**Task to carry out**
Each line in the records below, from the one that contains "-- ==== Sys2Proof/Tests/Slice0.lean" to the one that contains "unbuilt encoder. -/", should be reproduced exactly, the first and last included.

(Records drawn from a dataset)
- - - - -

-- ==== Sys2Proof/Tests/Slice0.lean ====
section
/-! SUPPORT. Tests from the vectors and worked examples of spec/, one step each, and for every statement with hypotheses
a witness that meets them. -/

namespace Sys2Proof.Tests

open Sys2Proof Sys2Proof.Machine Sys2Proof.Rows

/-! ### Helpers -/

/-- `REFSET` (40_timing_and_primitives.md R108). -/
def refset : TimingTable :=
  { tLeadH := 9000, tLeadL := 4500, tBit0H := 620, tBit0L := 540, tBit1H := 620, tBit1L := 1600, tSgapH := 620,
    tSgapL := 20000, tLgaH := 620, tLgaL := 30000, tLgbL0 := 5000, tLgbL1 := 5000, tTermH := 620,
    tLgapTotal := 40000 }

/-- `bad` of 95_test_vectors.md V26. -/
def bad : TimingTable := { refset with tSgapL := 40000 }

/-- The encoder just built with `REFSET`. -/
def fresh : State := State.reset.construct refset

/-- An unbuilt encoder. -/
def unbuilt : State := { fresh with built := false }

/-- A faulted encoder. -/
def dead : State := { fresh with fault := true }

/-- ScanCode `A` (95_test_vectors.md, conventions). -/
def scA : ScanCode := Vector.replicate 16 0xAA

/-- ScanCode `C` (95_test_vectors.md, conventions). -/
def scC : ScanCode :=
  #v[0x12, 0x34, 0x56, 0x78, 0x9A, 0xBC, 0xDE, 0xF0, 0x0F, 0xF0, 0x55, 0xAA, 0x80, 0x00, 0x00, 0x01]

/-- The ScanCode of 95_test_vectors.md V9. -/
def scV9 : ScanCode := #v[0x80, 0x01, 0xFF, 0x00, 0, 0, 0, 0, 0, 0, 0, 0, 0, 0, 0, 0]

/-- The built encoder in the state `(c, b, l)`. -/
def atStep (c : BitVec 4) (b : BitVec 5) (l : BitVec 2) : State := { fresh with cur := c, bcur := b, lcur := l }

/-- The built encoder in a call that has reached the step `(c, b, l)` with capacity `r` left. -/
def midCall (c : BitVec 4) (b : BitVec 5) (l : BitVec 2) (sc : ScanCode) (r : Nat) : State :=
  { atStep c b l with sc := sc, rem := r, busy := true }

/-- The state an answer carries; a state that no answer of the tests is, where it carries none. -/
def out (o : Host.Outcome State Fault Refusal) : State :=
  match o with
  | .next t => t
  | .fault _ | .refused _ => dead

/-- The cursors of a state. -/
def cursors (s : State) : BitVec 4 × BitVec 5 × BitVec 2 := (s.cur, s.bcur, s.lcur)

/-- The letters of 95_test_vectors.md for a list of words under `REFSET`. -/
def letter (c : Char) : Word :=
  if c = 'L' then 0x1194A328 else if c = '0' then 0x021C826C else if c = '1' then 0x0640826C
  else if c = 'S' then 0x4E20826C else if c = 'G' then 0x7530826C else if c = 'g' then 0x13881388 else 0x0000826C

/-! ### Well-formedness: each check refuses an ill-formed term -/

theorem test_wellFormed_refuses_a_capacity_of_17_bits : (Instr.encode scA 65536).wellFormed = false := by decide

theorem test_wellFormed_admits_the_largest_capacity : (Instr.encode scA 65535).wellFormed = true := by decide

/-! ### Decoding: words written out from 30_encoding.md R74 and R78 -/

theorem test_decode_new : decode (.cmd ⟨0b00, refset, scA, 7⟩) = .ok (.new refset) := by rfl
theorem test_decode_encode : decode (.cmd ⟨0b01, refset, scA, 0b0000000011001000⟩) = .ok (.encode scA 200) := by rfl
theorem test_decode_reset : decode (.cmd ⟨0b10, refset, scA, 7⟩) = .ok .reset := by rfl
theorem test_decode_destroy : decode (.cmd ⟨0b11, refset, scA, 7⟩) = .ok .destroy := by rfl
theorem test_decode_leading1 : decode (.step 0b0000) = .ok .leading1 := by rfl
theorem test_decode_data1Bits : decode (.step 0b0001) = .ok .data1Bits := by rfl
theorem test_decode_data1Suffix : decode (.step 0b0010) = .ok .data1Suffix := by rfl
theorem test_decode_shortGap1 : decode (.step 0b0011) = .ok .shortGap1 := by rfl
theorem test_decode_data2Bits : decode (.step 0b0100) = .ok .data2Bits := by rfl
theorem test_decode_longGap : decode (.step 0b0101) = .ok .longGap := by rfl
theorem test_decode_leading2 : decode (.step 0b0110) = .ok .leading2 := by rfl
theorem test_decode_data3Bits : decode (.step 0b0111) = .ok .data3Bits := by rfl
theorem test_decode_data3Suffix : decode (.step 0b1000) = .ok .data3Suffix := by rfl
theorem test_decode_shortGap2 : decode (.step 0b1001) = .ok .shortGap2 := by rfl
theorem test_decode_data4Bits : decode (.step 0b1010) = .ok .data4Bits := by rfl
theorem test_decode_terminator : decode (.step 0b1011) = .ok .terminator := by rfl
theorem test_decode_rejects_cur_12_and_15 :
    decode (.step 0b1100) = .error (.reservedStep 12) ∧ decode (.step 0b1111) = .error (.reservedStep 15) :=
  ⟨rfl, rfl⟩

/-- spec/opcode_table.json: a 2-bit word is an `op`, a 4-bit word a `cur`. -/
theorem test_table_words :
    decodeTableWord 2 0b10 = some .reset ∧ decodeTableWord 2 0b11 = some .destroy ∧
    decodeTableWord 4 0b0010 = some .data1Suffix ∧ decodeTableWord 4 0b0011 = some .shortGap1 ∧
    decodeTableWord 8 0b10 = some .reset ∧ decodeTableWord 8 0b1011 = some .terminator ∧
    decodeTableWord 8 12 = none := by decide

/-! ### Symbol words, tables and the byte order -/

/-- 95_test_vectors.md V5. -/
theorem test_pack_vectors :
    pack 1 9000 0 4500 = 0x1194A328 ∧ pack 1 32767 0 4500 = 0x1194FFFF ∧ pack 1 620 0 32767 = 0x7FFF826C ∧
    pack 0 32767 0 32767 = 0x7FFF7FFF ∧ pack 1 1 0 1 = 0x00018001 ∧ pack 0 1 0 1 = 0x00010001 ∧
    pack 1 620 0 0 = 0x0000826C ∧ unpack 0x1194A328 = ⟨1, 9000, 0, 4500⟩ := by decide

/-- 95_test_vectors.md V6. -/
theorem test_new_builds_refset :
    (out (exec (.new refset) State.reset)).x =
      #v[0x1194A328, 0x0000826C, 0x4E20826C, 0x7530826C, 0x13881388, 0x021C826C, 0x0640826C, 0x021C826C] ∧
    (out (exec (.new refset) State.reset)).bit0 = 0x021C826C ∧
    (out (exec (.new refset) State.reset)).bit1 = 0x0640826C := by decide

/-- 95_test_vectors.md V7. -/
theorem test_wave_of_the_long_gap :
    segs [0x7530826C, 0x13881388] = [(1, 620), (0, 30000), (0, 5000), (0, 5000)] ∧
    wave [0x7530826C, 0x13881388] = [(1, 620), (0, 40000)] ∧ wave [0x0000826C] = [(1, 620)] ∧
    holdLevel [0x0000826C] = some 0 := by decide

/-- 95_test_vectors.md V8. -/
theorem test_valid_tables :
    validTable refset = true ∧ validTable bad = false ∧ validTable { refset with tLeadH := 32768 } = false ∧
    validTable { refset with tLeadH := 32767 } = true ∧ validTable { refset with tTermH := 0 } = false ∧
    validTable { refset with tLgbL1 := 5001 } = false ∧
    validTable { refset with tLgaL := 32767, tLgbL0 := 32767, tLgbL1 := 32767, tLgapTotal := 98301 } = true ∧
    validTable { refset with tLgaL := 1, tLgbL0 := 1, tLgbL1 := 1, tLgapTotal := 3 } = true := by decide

- - - - -

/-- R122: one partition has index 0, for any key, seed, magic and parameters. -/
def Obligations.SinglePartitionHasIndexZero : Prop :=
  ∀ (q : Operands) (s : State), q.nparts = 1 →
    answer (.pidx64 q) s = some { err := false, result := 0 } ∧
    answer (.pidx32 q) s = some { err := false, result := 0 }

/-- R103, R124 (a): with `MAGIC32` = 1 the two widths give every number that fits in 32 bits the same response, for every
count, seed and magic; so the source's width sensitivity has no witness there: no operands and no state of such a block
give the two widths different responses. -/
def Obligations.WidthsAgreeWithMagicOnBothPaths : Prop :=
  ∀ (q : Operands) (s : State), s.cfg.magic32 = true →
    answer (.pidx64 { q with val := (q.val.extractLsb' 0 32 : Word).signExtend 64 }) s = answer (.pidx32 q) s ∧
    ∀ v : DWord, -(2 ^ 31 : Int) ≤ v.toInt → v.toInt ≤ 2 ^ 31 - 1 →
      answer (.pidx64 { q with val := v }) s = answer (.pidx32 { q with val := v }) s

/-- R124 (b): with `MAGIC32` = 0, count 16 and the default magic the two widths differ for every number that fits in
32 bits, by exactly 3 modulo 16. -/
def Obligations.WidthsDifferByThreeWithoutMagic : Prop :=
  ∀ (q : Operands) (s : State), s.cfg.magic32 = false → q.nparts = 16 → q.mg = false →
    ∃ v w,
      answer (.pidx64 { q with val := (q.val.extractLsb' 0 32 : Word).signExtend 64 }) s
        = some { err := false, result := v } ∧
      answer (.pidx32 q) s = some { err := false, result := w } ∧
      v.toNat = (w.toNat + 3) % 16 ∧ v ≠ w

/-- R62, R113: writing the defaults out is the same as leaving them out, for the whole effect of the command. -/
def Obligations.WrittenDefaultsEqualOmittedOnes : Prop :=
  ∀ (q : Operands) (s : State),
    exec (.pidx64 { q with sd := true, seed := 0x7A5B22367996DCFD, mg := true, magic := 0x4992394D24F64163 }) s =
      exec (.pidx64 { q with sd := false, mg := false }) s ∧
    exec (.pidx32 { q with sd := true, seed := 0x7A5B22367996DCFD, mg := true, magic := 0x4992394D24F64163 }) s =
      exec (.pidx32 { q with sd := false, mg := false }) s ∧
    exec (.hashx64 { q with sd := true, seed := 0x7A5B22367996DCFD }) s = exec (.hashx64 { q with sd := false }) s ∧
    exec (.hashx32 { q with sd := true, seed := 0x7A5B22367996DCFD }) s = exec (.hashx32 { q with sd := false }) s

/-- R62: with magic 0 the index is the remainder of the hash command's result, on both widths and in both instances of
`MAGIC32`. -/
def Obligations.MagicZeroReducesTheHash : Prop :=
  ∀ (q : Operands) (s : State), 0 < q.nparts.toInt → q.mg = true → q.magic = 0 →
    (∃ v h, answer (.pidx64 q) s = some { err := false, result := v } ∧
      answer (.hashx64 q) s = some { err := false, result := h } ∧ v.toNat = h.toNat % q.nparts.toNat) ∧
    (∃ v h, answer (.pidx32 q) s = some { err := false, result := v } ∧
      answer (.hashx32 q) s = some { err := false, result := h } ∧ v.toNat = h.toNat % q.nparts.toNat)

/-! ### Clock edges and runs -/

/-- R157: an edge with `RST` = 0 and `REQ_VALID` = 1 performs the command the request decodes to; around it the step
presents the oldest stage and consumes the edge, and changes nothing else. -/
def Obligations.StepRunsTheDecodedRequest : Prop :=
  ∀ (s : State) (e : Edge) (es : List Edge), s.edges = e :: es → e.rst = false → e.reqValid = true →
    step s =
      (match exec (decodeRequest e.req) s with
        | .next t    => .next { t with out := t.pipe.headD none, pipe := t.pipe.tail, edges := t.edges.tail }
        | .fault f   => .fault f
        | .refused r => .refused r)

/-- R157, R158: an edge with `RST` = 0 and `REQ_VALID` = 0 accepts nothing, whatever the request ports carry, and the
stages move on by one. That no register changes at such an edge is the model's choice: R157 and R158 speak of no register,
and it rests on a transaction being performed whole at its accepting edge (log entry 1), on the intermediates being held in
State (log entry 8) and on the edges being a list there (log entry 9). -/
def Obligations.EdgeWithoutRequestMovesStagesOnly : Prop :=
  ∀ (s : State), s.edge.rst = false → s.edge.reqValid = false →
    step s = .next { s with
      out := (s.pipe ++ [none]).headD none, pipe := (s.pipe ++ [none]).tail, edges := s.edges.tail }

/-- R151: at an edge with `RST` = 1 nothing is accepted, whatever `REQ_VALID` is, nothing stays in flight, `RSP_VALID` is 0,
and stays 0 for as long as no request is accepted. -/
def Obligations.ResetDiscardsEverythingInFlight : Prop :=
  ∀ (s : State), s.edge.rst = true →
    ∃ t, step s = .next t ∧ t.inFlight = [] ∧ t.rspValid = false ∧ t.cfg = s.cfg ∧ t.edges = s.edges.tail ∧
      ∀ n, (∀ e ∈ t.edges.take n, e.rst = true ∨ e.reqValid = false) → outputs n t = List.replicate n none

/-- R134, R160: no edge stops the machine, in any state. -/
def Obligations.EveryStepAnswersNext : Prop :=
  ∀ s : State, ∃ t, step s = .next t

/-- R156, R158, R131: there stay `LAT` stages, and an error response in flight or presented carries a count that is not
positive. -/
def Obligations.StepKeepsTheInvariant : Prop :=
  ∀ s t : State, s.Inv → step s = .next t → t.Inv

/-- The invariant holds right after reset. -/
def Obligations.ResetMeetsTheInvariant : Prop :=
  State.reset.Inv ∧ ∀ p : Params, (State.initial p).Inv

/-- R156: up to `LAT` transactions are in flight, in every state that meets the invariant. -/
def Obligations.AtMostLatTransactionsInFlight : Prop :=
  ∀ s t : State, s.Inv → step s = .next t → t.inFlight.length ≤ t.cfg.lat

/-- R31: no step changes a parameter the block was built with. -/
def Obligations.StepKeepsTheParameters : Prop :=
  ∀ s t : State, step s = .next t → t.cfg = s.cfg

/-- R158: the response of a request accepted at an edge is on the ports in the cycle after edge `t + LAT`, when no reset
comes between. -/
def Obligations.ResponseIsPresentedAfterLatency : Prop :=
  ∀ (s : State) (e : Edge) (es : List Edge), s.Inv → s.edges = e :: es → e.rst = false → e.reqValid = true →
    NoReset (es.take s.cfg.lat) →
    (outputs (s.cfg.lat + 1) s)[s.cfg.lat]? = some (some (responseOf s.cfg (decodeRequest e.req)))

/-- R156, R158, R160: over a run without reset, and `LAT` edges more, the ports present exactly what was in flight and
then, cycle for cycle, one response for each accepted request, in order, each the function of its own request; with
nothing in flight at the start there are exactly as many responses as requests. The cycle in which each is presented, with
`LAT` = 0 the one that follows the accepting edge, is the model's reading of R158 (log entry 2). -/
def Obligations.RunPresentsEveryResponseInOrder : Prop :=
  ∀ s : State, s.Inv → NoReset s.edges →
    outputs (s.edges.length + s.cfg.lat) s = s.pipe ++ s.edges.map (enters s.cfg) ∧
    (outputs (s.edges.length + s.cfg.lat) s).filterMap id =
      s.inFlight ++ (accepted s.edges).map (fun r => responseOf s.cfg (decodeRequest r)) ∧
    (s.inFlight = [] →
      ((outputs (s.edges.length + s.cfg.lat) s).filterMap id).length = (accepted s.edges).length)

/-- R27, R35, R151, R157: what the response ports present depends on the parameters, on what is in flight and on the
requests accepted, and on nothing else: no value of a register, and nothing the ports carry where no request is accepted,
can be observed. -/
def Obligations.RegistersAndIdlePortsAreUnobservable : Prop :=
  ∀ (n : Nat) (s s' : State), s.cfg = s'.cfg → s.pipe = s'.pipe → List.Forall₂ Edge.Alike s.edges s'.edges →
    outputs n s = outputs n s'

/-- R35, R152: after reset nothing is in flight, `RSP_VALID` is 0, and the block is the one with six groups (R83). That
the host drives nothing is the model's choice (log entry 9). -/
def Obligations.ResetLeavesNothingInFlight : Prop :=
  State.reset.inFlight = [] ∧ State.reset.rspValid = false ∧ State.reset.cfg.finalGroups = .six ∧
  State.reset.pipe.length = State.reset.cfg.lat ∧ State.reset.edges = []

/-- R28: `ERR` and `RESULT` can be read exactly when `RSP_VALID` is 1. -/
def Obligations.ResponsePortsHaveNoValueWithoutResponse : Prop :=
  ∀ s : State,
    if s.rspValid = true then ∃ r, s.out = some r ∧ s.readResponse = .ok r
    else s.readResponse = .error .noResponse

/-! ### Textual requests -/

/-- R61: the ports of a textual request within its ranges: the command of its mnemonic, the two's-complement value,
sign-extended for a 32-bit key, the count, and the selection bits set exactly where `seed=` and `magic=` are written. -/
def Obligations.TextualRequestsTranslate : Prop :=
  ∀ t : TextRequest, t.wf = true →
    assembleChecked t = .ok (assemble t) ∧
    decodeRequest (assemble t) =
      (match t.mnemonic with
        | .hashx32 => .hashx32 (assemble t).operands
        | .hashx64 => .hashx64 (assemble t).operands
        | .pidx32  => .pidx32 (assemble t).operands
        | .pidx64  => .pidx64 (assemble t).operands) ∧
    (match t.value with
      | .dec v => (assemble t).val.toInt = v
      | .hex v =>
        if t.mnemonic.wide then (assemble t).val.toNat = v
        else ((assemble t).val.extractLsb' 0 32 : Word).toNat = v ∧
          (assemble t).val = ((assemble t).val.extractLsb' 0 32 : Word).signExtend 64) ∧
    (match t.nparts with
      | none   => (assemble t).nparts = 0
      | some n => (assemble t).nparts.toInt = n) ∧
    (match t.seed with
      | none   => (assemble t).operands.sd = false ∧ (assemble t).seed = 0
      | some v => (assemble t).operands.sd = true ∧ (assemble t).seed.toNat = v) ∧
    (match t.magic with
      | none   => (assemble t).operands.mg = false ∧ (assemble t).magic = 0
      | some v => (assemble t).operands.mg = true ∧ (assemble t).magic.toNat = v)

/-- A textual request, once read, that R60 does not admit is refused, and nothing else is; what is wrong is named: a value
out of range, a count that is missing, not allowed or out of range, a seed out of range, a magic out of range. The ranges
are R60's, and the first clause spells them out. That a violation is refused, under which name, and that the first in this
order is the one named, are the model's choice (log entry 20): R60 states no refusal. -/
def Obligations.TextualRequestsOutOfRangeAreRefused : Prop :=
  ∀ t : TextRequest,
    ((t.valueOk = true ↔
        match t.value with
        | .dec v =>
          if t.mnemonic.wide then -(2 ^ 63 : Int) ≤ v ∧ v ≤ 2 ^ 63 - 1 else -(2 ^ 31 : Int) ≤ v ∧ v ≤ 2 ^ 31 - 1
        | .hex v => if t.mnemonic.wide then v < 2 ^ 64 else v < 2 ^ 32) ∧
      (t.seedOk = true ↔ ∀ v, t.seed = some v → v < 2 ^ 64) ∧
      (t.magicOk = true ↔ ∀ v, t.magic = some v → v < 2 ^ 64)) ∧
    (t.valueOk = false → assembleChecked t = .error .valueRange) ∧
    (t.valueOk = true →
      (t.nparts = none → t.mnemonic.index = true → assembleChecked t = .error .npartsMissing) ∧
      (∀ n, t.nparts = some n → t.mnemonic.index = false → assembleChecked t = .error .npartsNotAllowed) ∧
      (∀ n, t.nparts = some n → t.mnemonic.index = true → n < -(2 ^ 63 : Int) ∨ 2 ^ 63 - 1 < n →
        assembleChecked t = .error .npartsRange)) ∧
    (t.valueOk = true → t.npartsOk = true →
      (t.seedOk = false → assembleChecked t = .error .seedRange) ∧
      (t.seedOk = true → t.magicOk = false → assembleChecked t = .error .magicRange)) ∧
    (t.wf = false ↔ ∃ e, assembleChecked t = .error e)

- - - - -

**Exercise answer**
-- ==== Sys2Proof/Tests/Slice0.lean ====
section
/-! SUPPORT. Tests from the vectors and worked examples of spec/, one step each, and for every statement with hypotheses
a witness that meets them. -/

namespace Sys2Proof.Tests

open Sys2Proof Sys2Proof.Machine Sys2Proof.Rows

/-! ### Helpers -/

/-- `REFSET` (40_timing_and_primitives.md R108). -/
def refset : TimingTable :=
  { tLeadH := 9000, tLeadL := 4500, tBit0H := 620, tBit0L := 540, tBit1H := 620, tBit1L := 1600, tSgapH := 620,
    tSgapL := 20000, tLgaH := 620, tLgaL := 30000, tLgbL0 := 5000, tLgbL1 := 5000, tTermH := 620,
    tLgapTotal := 40000 }

/-- `bad` of 95_test_vectors.md V26. -/
def bad : TimingTable := { refset with tSgapL := 40000 }

/-- The encoder just built with `REFSET`. -/
def fresh : State := State.reset.construct refset

/-- An unbuilt encoder. -/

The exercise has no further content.